В звонкой луговой тишине поёт девушка — там, за рекою. Незнакомая мелодия, непонятные, чужие слова. Подхожу, улыбаюсь ей через Днепр — не видит. Она сидит на земле, смотрит на небо, вся превратилась в песню. Темноволосая, невысокая, в длинном светлом платье и босиком. Вдруг сбивается, замолкает, замечает меня.
— Добрый вечер. Простите, я подслушивал, как Вы поёте.
Она ответила, будто спела несколько слов. Не пойму, что за язык. Финский? Гэльский?
— Good evening, young lady. Bonsoir, mademoiselle. Guten Abend, Fräulein.
Других языков я не знаю. Моя собеседница с того берега что-то ещё сказала-спела, улыбнулась. И нет тех барьеров, которые не сможешь преодолеть, когда ты одинок и улыбается тебе девушка.
— Лев, — показываю на себя пальцем.
— Ли'у, — отвечает она. Хорошо, пусть будет Ли'у, мне даже нравится.
— А Вас как зовут? — показываю на неё. Несколько звуков в ответ. Я пытаюсь повторить:
— А’ррри’каа.
Левой рукой она словно зачёркивает то, что я сказал, повторяет своё имя.
— Ар’ии’к’а, — я спотыкаюсь на каждом слоге.
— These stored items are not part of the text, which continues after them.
-- ==== Sys2Proof/Syntax.lean ====
section
/-! DEFINITION. The 34 instructions (00_scope.md R2), one constructor per row of spec/opcode_table.json, in the
table's order. A constructor holds the operands its rule names; the fields a rule ignores (30_encoding.md R100, R101)
are no operands, and all their values are the same instruction. -/

namespace Sys2Proof

inductive Instr where
  /-- CLS, 00E0 (44_display.md R210) -/
  | cls
  /-- RET, 00EE (41_control_transfer.md R140) -/
  | ret
  /-- JP addr, 1aaa (41_control_transfer.md R141) -/
  | jp (addr : Addr)
  /-- CALL addr, 2aaa (41_control_transfer.md R142) -/
  | call (addr : Addr)
  /-- SE Vx,kk, 3xkk (41_control_transfer.md R143) -/
  | seImm (x : Reg) (kk : Byte)
  /-- SNE Vx,kk, 4xkk (41_control_transfer.md R144) -/
  | sneImm (x : Reg) (kk : Byte)
  /-- SE Vx,Vy, 5xy- (41_control_transfer.md R145) -/
  | seReg (x y : Reg)
  /-- LD Vx,kk, 6xkk (42_alu.md R161) -/
  | ldImm (x : Reg) (kk : Byte)
  /-- ADD Vx,kk, 7xkk (42_alu.md R162) -/
  | addImm (x : Reg) (kk : Byte)
  /-- LD Vx,Vy, 8xy0 (42_alu.md R165) -/
  | ldReg (x y : Reg)
  /-- OR Vx,Vy, 8xy1 (42_alu.md R166) -/
  | orReg (x y : Reg)
  /-- AND Vx,Vy, 8xy2 (42_alu.md R167) -/
  | andReg (x y : Reg)
  /-- XOR Vx,Vy, 8xy3 (42_alu.md R168) -/
  | xorReg (x y : Reg)
  /-- ADD Vx,Vy, 8xy4 (42_alu.md R169) -/
  | addReg (x y : Reg)
  /-- SUB Vx,Vy, 8xy5 (42_alu.md R170) -/
  | subReg (x y : Reg)
  /-- SHR Vx, 8x-6 (42_alu.md R171) -/
  | shr (x : Reg)
  /-- SUBN Vx,Vy, 8xy7 (42_alu.md R172) -/
  | subnReg (x y : Reg)
  /-- SHL Vx, 8x-E (42_alu.md R173) -/
  | shl (x : Reg)
  /-- SNE Vx,Vy, 9xy- (41_control_transfer.md R146) -/
  | sneReg (x y : Reg)
  /-- LD I,addr, Aaaa (43_index_memory.md R190) -/
  | ldI (addr : Addr)
  /-- JP V0,addr, Baaa (41_control_transfer.md R148) -/
  | jpV0 (addr : Addr)
  /-- RND Vx,kk, Cxkk (42_alu.md R174) -/
  | rnd (x : Reg) (kk : Byte)
  /-- DRW Vx,Vy,n, Dxyn (44_display.md R211); `n` is the number of sprite rows, see `Instr.wf` -/
  | drw (x y : Reg) (n : Nat)
  /-- SKP Vx, Ex9E (45_keypad_timers.md R230) -/
  | skp (x : Reg)
  /-- SKNP Vx, ExA1 (45_keypad_timers.md R231) -/
  | sknp (x : Reg)
  /-- LD Vx,DT, Fx07 (45_keypad_timers.md R234) -/
  | ldVxDT (x : Reg)
  /-- LD Vx,K, Fx0A (45_keypad_timers.md R232) -/
  | ldVxK (x : Reg)
  /-- LD DT,Vx, Fx15 (45_keypad_timers.md R235) -/
  | ldDTVx (x : Reg)
  /-- LD ST,Vx, Fx18 (45_keypad_timers.md R236) -/
  | ldSTVx (x : Reg)
  /-- ADD I,Vx, Fx1E (43_index_memory.md R192) -/
  | addI (x : Reg)
  /-- LD F,Vx, Fx29 (43_index_memory.md R193) -/
  | ldF (x : Reg)
  /-- LD B,Vx, Fx33 (43_index_memory.md R194) -/
  | ldB (x : Reg)
  /-- LD [I],Vx, Fx55 (43_index_memory.md R195) -/
  | stRegs (x : Reg)
  /-- LD Vx,[I], Fx65 (43_index_memory.md R196) -/
  | ldRegs (x : Reg)
  deriving DecidableEq, Repr

end Sys2Proof
end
Смеётся — вот, мол, глупый, имя произнести не может. Снова пытаюсь, снова не похоже. Моя словесная неуклюжесть веселит её. Языки жестов у нас тоже разные, но мы быстро учимся. Я буду звать её Арика, она меня — Ли'у, с короткой цезурой после первого слога, ей, наверное, так проще.
* * *
Больше не темнеет небо, на северо-северо-западе замерла заря. Идём вдоль реки каждый своим берегом. Арика в светлом платье будто летит над некошеным лугом.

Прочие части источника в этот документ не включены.